通过KeyBy 按照我们需要分析的维度分组, 这里分组是 岗位发布日期 + 工作经验
每1小时 更新一下统计数据,避免数据重复,我们使用 Tumbling Windows,而不是Sliding Windows 。统计数据刷新时间依据机器时间,而不是事件时间。因此选择TumblingProcessingTimeWindows。
java
final StreamExecutionEnvironment env = StreamExecutionEnvironment.getExecutionEnvironment();
KafkaSource<String> source = KafkaSource.<String>builder()
.setBootstrapServers(Constants.BOOTSTRAP_SERVER)

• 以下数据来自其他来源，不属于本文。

/-- Put `w` bits at a bit position. -/
def Built.put (b : Built) (lo w v : Nat) (bad : Bool) : Built :=
  { v := setBits b.v (lo + w - 1) lo v
    bad := if bad then orBit (orBit b.bad (lo / 64)) ((lo + w - 1) / 64) else b.bad }

/-- Read an item and place it; `regs` holds the register bytes read for the element. -/
def State.readItem (s : State) (r : Src) (c : Conf) (regs : SMap Byte) (i : Nat) (it : Item) (b : Built) : Built × State :=
  match it.pa with
  | none => (b, s)
  | some pa =>
    let (bs, s) :=
      if c.kind == 1 then (s.rowAt pa c.itemBytes, s.look none pa c.itemBytes)
      else if inRegs pa then ((List.range c.itemBytes).map (fun j => (regs.get 0 (pa + j), false)), s)
      else s.readAt r .source pa c.itemBytes
    let v := leNat (bs.map (·.1))
    let w := c.fmt.bits
    (b.put (w * i) w (if w = 4 then (if it.nib then v / 16 else v % 16) else v) (bs.any (·.2)), s)

def State.readItems (s : State) (r : Src) (c : Conf) (regs : SMap Byte) : Nat → List Item → Built → Built × State
  | _, [], b => (b, s)
  | i, it :: its, b =>
    let (b, s) := s.readItem r c regs i it b
    s.readItems r c regs (i + 1) its b

/-- Read register chunks, one access each, in order (R61). -/
def State.readChunks (s : State) : List (Nat × List Nat) → SMap Byte → SMap Byte × State
  | [], m => (m, s)
  | q :: qs, m =>
    let (bs, s) := s.readRegs [q]
    s.readChunks qs (noteBytes m q.1 bs)

/-- Read items of an element, over what has been built of it (R145 to R147). -/
def State.readElem (s : State) (r : Src) (c : Conf) (its : List Item) (b : Built := {}) : Built × State :=
  let (regs, s) := s.readChunks (c.regChunks its) []
  s.readItems r c regs 0 its b

/-! ## An element word by word (R147, R354) -/

/-- The aligned words that an element's items touch, in item order. -/
def wordsOfItems (its : List Item) : List Nat := distinct (its.filterMap fun it => it.pa.map (· / 8))

/-- Of an element's items, those that lie in some words; the others stand for nothing. -/
def itemsIn (ws : List Nat) (its : List Item) : List Item :=
  its.map fun it => if it.pa.any fun pa => ws.contains (pa / 8) then it else { it with pa := none }

/-- The items that `m` more accesses of a line reach, past the words that it has read or written, and their number of words. -/
def Line.next (l : Line) (its : List Item) (m : Nat) : List Item × Nat :=
  let ws := ((wordsOfItems its).drop l.got).take m
  (itemsIn ws its, ws.length)

/-- The items of a line that are left. -/
def Line.left (l : Line) (its : List Item) : List Item :=
  if l.got = 0 then its else itemsIn ((wordsOfItems its).drop l.got) its

def Line.built (l : Line) : Built := ⟨l.part.toNat, l.partBad.toNat⟩

/-- Place the scales of an FP4 element (R137). -/
def State.putScales (s : State) (k : Nat) (c : Conf) (pos : Pos) (items : List Item) : Nat → Built → Built × State
  | 0, b => (b, s)
  | q + 1, b =>
    let (b, s) := s.putScales k c pos items q b
    let (x, s) := s.streamScale k c pos items q
    (b.put (1024 + 12 * q) 12 x.1 x.2, s)

/-! ## Forks and peers (R153 to R155) -/

/-- Elements that are coming to a port, and whether it has a line free of elements and reservations (R153). -/
def State.coming (s : State) (t : Nat × Nat × Nat) : Nat :=
  (s.elems.filter fun e => e.toCore == t.1 && e.toCtx == t.2.1 && e.toSp == t.2.2 && !e.isEnd).length
def State.hasLine (s : State) (t : Nat × Nat × Nat) : Bool :=
  let p := s.port t.1 t.2.1 t.2.2
  p.peerSource && decide (p.lines.length + s.coming t < Conf.ring p.cfg)

/-- How sending stands: the target takes an element, or its link is down, or it waits. -/
inductive Sending where | to (t : Nat × Nat × Nat) | cut | wait

def State.sending (s : State) (k x n : Nat) : Sending :=
  match s.target k x n with
  | none => .wait
  | some t =>
    if !s.dev.bridge.up && t.1 / 128 != k / 128 then .cut
    else if s.farCut k t.1 || !s.hasLine t then .wait
    else .to t

/-- An element of a port, reserved at its target. -/
def mkElem (id k x n : Nat) (t : Nat × Nat × Nat) (v : BitVec 2048) (bad : BitVec 32) (ready : Bool) : Elem :=
  { id := id, core := k, ctx := x, sp := n, toCore := t.1, toCtx := t.2.1, toSp := t.2.2, data := v, bad := bad, isEnd := false,
    ready := ready }

/-- Whether a position comes at or after another in nest order. -/
def Pos.atOrAfter (p q : Pos) : Bool :=
  let key := fun (r : Pos) => (((r.i5 * 65536 + r.i4) * 65536 + r.i3) * 65536 + r.i2) * 65536 + r.i1
  decide (key q ≤ key p)

/-- End a fork at the end of the nest (R155). -/
def State.nestEnd (s : State) (k x n : Nat) : State :=
  let p := s.port k x n
  if Conf.atEnd p.cfg p.fpos then s.endFork k x n else s

/-! ## Generating (R140 to R145, R149) -/

/-- Reserve a line for an element, at its target too where it is sent. -/
def State.reserve (s : State) (k x n : Nat) (items : List Item) (t : Option (Nat × Nat × Nat)) : State :=
  let p := s.port k x n
  let (id, s) := s.newId
  let s := match t with
    | some t => { s with elems := s.elems ++ [mkElem id k x n t 0 0 false] }
    | none => s
  (s.modPort k x n fun q => { q with
    lines := q.lines ++ [{ pos := p.fpos, frm := p.next, full := false, gen := id, items := items }]
    fpos := Conf.after p.cfg p.mask p.fpos
    next := Conf.succ p.cfg p.fpos
    sendFrom := if t.isSome then {} else q.sendFrom }).nestEnd k x n

/-- Whether the next element of a source goes to its fork target too (R155). -/
def Port.forks (p : Port) : Bool := Conf.pval p.cfg && p.fpos.atOrAfter p.sendFrom

/-- Whether a port has an element to generate now, and a line free for it, at its target too (R149, R155). -/
def State.canGenerate (s : State) (k x n : Nat) : Bool :=
  let p := s.port k x n
  let c := p.cfg
  s.engineOn k x n false && !Conf.isPeer c && !p.ended && !Conf.atEnd c p.fpos && Conf.keeps c p.mask p.fpos
    && decide (p.lines.length < Conf.ring c) && (!p.forks || match s.sending k x n with
      | .wait => false
      | _ => true)

/-- Generate the addresses of a port's next element. For a scale group past the scratchpad the cause word holds the group's local offset, which is
the model's choice (log entry 128). -/
def State.generate (s : State) (k x n : Nat) : State :=
  let p := s.port k x n
  let c := p.cfg
  let go := fun (t : Option (Nat × Nat × Nat)) =>
    match s.placeItems k x n c .source p.fpos (Conf.count c 0) with
    | (.error h, s1) => s1.haltPort k x n p.lines.length p.fpos h s
    | (.ok items, s) =>
      match Conf.scaleMiss c p.fpos items with
      | some o => s.failPort k x n p.lines.length p.fpos (causeWordOf o 5 0)
      | none => s.reserve k x n items t
  if p.forks then
    match s.sending k x n with
    | .to t => go (some t)
    | .cut => s.failPort k x n p.lines.length p.fpos (causeWordOf (Conf.elemVa c p.fpos) 12 0)
    | .wait => s
  else go none

/-- `STREAM_ELEMENT_GENERATE` (R149): the addresses of the next element of a port are generated into a free line. The engines serve the
ports round-robin, in the order of contexts 0 to 4 and ports 0 to 15, with one element in a cycle. -/
def execStreamElementGenerate (k x n : Nat) (s : State) : Out :=
  .next <|
    let i := 16 * x + n
    if (s.core k).genAt = some (s.coreCc k) || !inTurn 80 (s.core k).genTurn (fun j => s.canGenerate k (j / 16) (j % 16)) i
    then s
    else (s.generate k (i / 16) (i % 16)).modCore k fun c => { c with genTurn := i + 1, genAt := some (s.coreCc k) }

/-! ## Filling (R146, R147, R163) -/

/-- Change the `i`-th line in use of a port. -/
def Port.setLine (p : Port) (i : Nat) (l : Line) : Port := { p with lines := p.lines.take i ++ l :: p.lines.drop (i + 1) }

/-- An element's data, which its line now holds. -/
def Elem.fill (e : Elem) (id : Nat) (v : BitVec 2048) (bad : BitVec 32) : Elem :=
  if e.id == id && !e.ready then { e with data := v, bad := bad, ready := true } else e

/-- A line that is full with an element, which goes to the fork target too. -/
def State.fillLine (s : State) (k x n i : Nat) (l : Line) (b : Built) : State :=
  let p := s.port k x n
  let v := BitVec.ofNat 2048 b.v
  let bad := BitVec.ofNat 32 b.bad
  let s := s.storeChunks none (spad k (p.lineOf i)) v bad 32
  let s := { s with elems := s.elems.map fun (e : Elem) => e.fill l.gen v bad }
  s.modPort k x n fun p => p.setLine i { pos := l.pos, full := true, gen := l.gen }

/-- Items of a codec line that can be placed from the block now decoded, in order (R104). -/
def State.codecItems (s : State) (k : Nat) (c : Conf) (blk : Option Nat) : Nat → List Item → Built → Nat × Built
  | i, [], b => (i, b)
  | i, it :: its, b =>
    match it.pa with
    | none => s.codecItems k c blk (i + 1) its b
    | some a =>
      if blk ≠ some (a / 4096) then (i, b) else
      let pa := spad k (c.bufl + a % 4096)
      let v := s.nat pa c.itemBytes
      let w := c.fmt.bits
      s.codecItems k c blk (i + 1) its (b.put (w * i) w (if w = 4 then (if it.nib then v / 16 else v % 16) else v) (s.badIn pa c.itemBytes))

/-- Fill a codec line as far as the decoded block goes; what is read of the decode area is a read of the stream (R224). -/
def State.fillCodec (s : State) (k x n i : Nat) (l : Line) : State :=
  let p := s.port k x n
  let (got, b) := s.codecItems k p.cfg p.block l.got (l.items.drop l.got) l.built
  let s := ((l.items.take got).drop l.got).foldl (fun s it => match it.pa with
    | some a => s.look none (spad k (Conf.bufl p.cfg + a % 4096)) (Conf.itemBytes p.cfg)
    | none => s) s
  if got < l.items.length then
    s.modPort k x n fun p => p.setLine i { l with got := got, part := BitVec.ofNat 2048 b.v, partBad := BitVec.ofNat 32 b.bad }
  else
    let (b, s) := if Conf.fmtCode p.cfg = 5 then s.putScales k p.cfg l.pos l.items (Conf.count p.cfg 0 / 8) b else (b, s)
    s.fillLine k x n i l b

/-- The first of a line's items, of `n` bytes each, that a link, the freeze of its core or a write in the outbound path (R355,
R420) now keeps from its home: whether a link is down. -/
def State.itemsCut (s : State) (k n : Nat) (its : List Item) : Option Halted :=
  firstSome (fun it => match it.pa with
    | some pa => match s.linkCut k pa with
      | some d => some (.flt (causeWordOf it.va 12 d))
      | none => if s.notNow k pa n then some .later else none
    | none => none) its

/-- Whether the `i`-th line in use of a port is one that its source still fills from memory, and is free to: accesses to SO pages perform
in element order (R147). -/
def State.mayFetch (s : State) (k x n i : Nat) (l : Line) : Bool :=
  let p := s.port k x n
  !l.full && p.act && !Conf.sink p.cfg && !Conf.isPeer p.cfg && !s.frozen k && !Conf.isCodec p.cfg
    && !(l.items.any (·.ord == 0) && (p.lines.take i).any fun m => !m.full && m.items.any (·.ord == 0))

/-- Up to `m` accesses of a line that a source fills are made (R147, R354). -/
def State.fetchPart (s : State) (k x n i m : Nat) : State :=
  match (s.port k x n).lines[i]? with
  | none => s
  | some l =>
    let c := (s.port k x n).cfg
    if !s.mayFetch k x n i l then s else
    match s.itemsCut k (Conf.itemBytes c) (l.left l.items) with
    | some h => s.haltPort k x n i l.pos h s
    | none =>
      let (its, g) := l.next l.items m
      let (b, s) := s.readElem (s.src k x) c its l.built
      s.modPort k x n fun p => p.setLine i { l with got := l.got + g, part := BitVec.ofNat 2048 b.v, partBad := BitVec.ofNat 32 b.bad }

/-- `STREAM_LINE_FULL` (R146): the items of the `i`-th line in use have arrived. A codec source builds its elements in order. -/
def execStreamLineFull (k x n i : Nat) (s : State) : Out :=
  .next <|
    let p := s.port k x n
    let c := p.cfg
    match p.lines[i]? with
    | none => s
    | some l =>
      if l.full || !p.act || Conf.sink c || Conf.isPeer c || s.frozen k then s
      else if Conf.isCodec c then (if (p.lines.take i).all (·.full) then s.fillCodec k x n i l else s)
      else if !s.mayFetch k x n i l then s
      else
        match s.itemsCut k (Conf.itemBytes c) (l.left l.items) with
        | some h => s.haltPort k x n i l.pos h s
        | none =>
          let (b, s) := s.readElem (s.src k x) c (l.left l.items) l.built
          let (b, s) := if Conf.fmtCode c = 5 then s.putScales k c l.pos l.items (Conf.count c 0 / 8) b else (b, s)
          s.fillLine k x n i l b

/-! ## Codec blocks of a stream (R101, R104) -/

/-- The first line that is not full, and the block that its next item needs and the decode area does not hold. -/
def Port.wants (p : Port) : Option (Nat × Line × Nat) :=
  let i := (p.lines.takeWhile (·.full)).length
  match p.lines[i]? with
  | none => none
  | some l =>
    match (l.items.drop l.got).find? fun it => it.pa.isSome with
    | some it => let b := (it.pa.getD 0) / 4096; if p.block = some b then none else some (i, l, b)
    | none => none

.setTopics(Constants.TOPIC)
.setGroupId(Constants.CONSUMER_GROUP)
.setValueOnlyDeserializer(new SimpleStringSchema())
.build();
DataStreamSource<String> kafkaStream = env.fromSource(source, WatermarkStrategy.noWatermarks(), "Kafka Source");
聚合操作
统计分组后所有薪资总和、以及总数。平均岗位薪资 = 薪资总和 / 总数
java
public class JobAggregateFunction implements AggregateFunction<JobDescription, JobSalarySumDTO, JobSalarySumDTO> {
@Override
public JobSalarySumDTO createAccumulator() {
return new JobSalarySumDTO();
}
@Override
public JobSalarySumDTO add(JobDescription jobDescription, JobSalarySumDTO jobSalarySumDTO) {
if(jobSalarySumDTO.getCount() == null || jobSalarySumDTO.getCount() == 0){
jobSalarySumDTO.setYear(jobDescription.getJobPostYear());
jobSalarySumDTO.setExperience(jobDescription.getExperience());
jobSalarySumDTO.setCount(0);
jobSalarySumDTO.setSumSalary(0.0);
}
jobSalarySumDTO.setCount(jobSalarySumDTO.getCount() + 1);
jobSalarySumDTO.setSumSalary(jobSalarySumDTO.getSumSalary() + jobDescription.getSalary());
return jobSalarySumDTO;
}
@Override
public JobSalarySumDTO getResult(JobSalarySumDTO jobSalarySumDTO) {
return jobSalarySumDTO;
}
@Override
public JobSalarySumDTO merge(JobSalarySumDTO acc1, JobSalarySumDTO acc2) {
acc1.setCount(acc1.getCount() + acc2.getCount());
acc1.setSumSalary(acc1.getSumSalary()+ acc2.getSumSalary());
return acc1;
}
}
结果写到Mysql
我们使用自定义使用Sink ,没有采用JDBC Sink,这样我们可以更加,灵活的实现我们自己的逻辑。
invoke 方法增量更新统计数据核心逻辑
-
当统计数据库不存在之前的统计数据时 则直接插入到数据库
-
将当前汇总的sumSalary 与 数据库已有的累加;将当前汇总的总数与已有的总数相加 得到
新的sumSalary
和新的总数
,并计算新的平均值。
java
public abstract class MySqlSink<IN> extends RichSinkFunction<IN> {
public void invoke(IN value, Context context) throws Exception {
super.invoke(value, context);
IN oldValue = queryOldValue(value);
if(oldValue == null){
doInsert(value);
return;
}
PreparedStatement ps = null;
try {
ps = conn.prepareStatement(updateSql);
setUpdateParam(ps, oldValue, value);
ps.execute();
// 提交
conn.commit();
} finally {
if (ps != null) {
ps.close();
}
}
}
}
java
public void setUpdateParam(PreparedStatement ps, JobSalarySumDTO oldValue, JobSalarySumDTO deltaValue) throws SQLException {
int oldCount = oldValue.getCount();
double oldSumSalary = oldValue.getSumSalary();
int newCount = oldCount + deltaValue.getCount();
double newSumSalary = oldSumSalary + deltaValue.getSumSalary();
double avgSalary = newSumSalary/newCount;
ps.setDouble(1,newSumSalary);
ps.setDouble(2,avgSalary);
ps.setInt(3,newCount);
ps.setString(4,deltaValue.getYear());
ps.setInt(5,deltaValue.getExperience());
}
核心代码
java
final StreamExecutionEnvironment env = StreamExecutionEnvironment.getExecutionEnvironment();
KafkaSource<String> source = KafkaSource.<String>builder()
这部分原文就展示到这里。